**TASK GOAL**
Going through the data below, please show each line containing the string "where".

(DATA FOR PROCESSING Opens)

-- ==== Sys2Proof/Machine/Build.lean ====
section
/-! DEFINITION. The values of the reference build (00_scope.md R7, R9) and the sizes derived from the build parameters. -/

namespace Sys2Proof.Machine

/-- The default value of every field of `K` (the table of 00_scope.md R9). -/
def referenceConsts : Consts where
  wowW := 0x3F4CCCCD
  fltW1 := 0x3E800000
  fltW2 := 0x3E4CCCCD
  half := 0x3F000000
  one := 0x3F800000
  alpha := 0x3E19999A
  tone := 0x3E4CCCCD
  toneKeep := 0x3F4CCCCD
  noiseAmp := 0x3B03126F
  rateMin := 0x3DCCCCCD
  rateSpan := 0x4039999A
  fltRatio := 0x41400000
  twoPi := 0x40C90FDB
  depthScale := 0x43C00000
  rateDef := 0x3F000000
  depthDef := 0x43100000
  mixDef := 0x3F000000
  two := 0x40000000

/-- The reference build of 00_scope.md R7. `blockPage` is OPEN there; 0 is the model's own value (assumption 12). -/
def referenceBuild : Build where
  nFrames := 1600
  lcgA := 1664525
  lcgC := 1013904223
  noiseSeed := 12345
  sine := .reference
  blockPage := 0
  k := referenceConsts

/-- `SR`, 48000.0, fixed (00_scope.md R7, 41_parameters.md R144). -/
def sampleRate : Word := 0x473B8000

/-- `L` = 2 × `N_FRAMES`, the length of the delay buffer in slots (00_scope.md R7, 43_delay_buffer.md R190). -/
def bufferLen (b : Build) : Nat := 2 * b.nFrames

/-- `BLOCK_BASE`, a multiple of 256 (20_memory.md R63). -/
def blockBase (b : Build) : Nat := 256 * b.blockPage

/-- The size of the register window in bytes (20_memory.md R63). -/
def windowSize : Nat := 256

/-- The legal ranges of the build parameters (the table of 00_scope.md R7). -/
def legalBuild (b : Build) : Bool :=
  decide (1 ≤ b.nFrames) && decide (b.nFrames ≤ 2 ^ 23) && decide (b.lcgA.toNat % 2 = 1) && decide (b.noiseSeed ≠ 0)

end Sys2Proof.Machine
end

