/-! ## recordRangeFault -/

@[simp] theorem recordRangeFault_build (c : RangeCause) (s : State) : (recordRangeFault c s).build = s.build := rfl
@[simp] theorem recordRangeFault_status (c : RangeCause) (s : State) : (recordRangeFault c s).status = statusOfFault c := rfl
@[simp] theorem recordRangeFault_arg0 (c : RangeCause) (s : State) : (recordRangeFault c s).arg0 = s.arg0 := rfl
@[simp] theorem recordRangeFault_arg1 (c : RangeCause) (s : State) : (recordRangeFault c s).arg1 = s.arg1 := rfl
@[simp] theorem recordRangeFault_inL (c : RangeCause) (s : State) : (recordRangeFault c s).inL = s.inL := rfl
@[simp] theorem recordRangeFault_inR (c : RangeCause) (s : State) : (recordRangeFault c s).inR = s.inR := rfl
@[simp] theorem recordRangeFault_outL (c : RangeCause) (s : State) : (recordRangeFault c s).outL = s.outL := rfl
@[simp] theorem recordRangeFault_outR (c : RangeCause) (s : State) : (recordRangeFault c s).outR = s.outR := rfl
@[simp] theorem recordRangeFault_rate (c : RangeCause) (s : State) : (recordRangeFault c s).rate = s.rate := rfl
@[simp] theorem recordRangeFault_wowInc (c : RangeCause) (s : State) : (recordRangeFault c s).wowInc = s.wowInc := rfl
@[simp] theorem recordRangeFault_fltInc (c : RangeCause) (s : State) : (recordRangeFault c s).fltInc = s.fltInc := rfl
@[simp] theorem recordRangeFault_depth (c : RangeCause) (s : State) : (recordRangeFault c s).depth = s.depth := rfl
@[simp] theorem recordRangeFault_mix (c : RangeCause) (s : State) : (recordRangeFault c s).mix = s.mix := rfl
@[simp] theorem recordRangeFault_wowPhase (c : RangeCause) (s : State) : (recordRangeFault c s).wowPhase = s.wowPhase := rfl
@[simp] theorem recordRangeFault_fltPhase (c : RangeCause) (s : State) : (recordRangeFault c s).fltPhase = s.fltPhase := rfl
@[simp] theorem recordRangeFault_lpL (c : RangeCause) (s : State) : (recordRangeFault c s).lpL = s.lpL := rfl
@[simp] theorem recordRangeFault_lpR (c : RangeCause) (s : State) : (recordRangeFault c s).lpR = s.lpR := rfl
@[simp] theorem recordRangeFault_seed (c : RangeCause) (s : State) : (recordRangeFault c s).seed = s.seed := rfl
@[simp] theorem recordRangeFault_widx (c : RangeCause) (s : State) : (recordRangeFault c s).widx = s.widx := rfl
@[simp] theorem recordRangeFault_buf (c : RangeCause) (s : State) : (recordRangeFault c s).buf = s.buf := rfl
@[simp] theorem recordRangeFault_bus (c : RangeCause) (s : State) : (recordRangeFault c s).bus = s.bus := rfl
@[simp] theorem recordRangeFault_reply (c : RangeCause) (s : State) : (recordRangeFault c s).reply = s.reply := rfl
@[simp] theorem recordRangeFault_draws (c : RangeCause) (s : State) : (recordRangeFault c s).draws = s.draws := rfl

(DATA FOR PROCESSING Closes)

**ANSWER SPACE**
def referenceConsts : Consts where
def referenceBuild : Build where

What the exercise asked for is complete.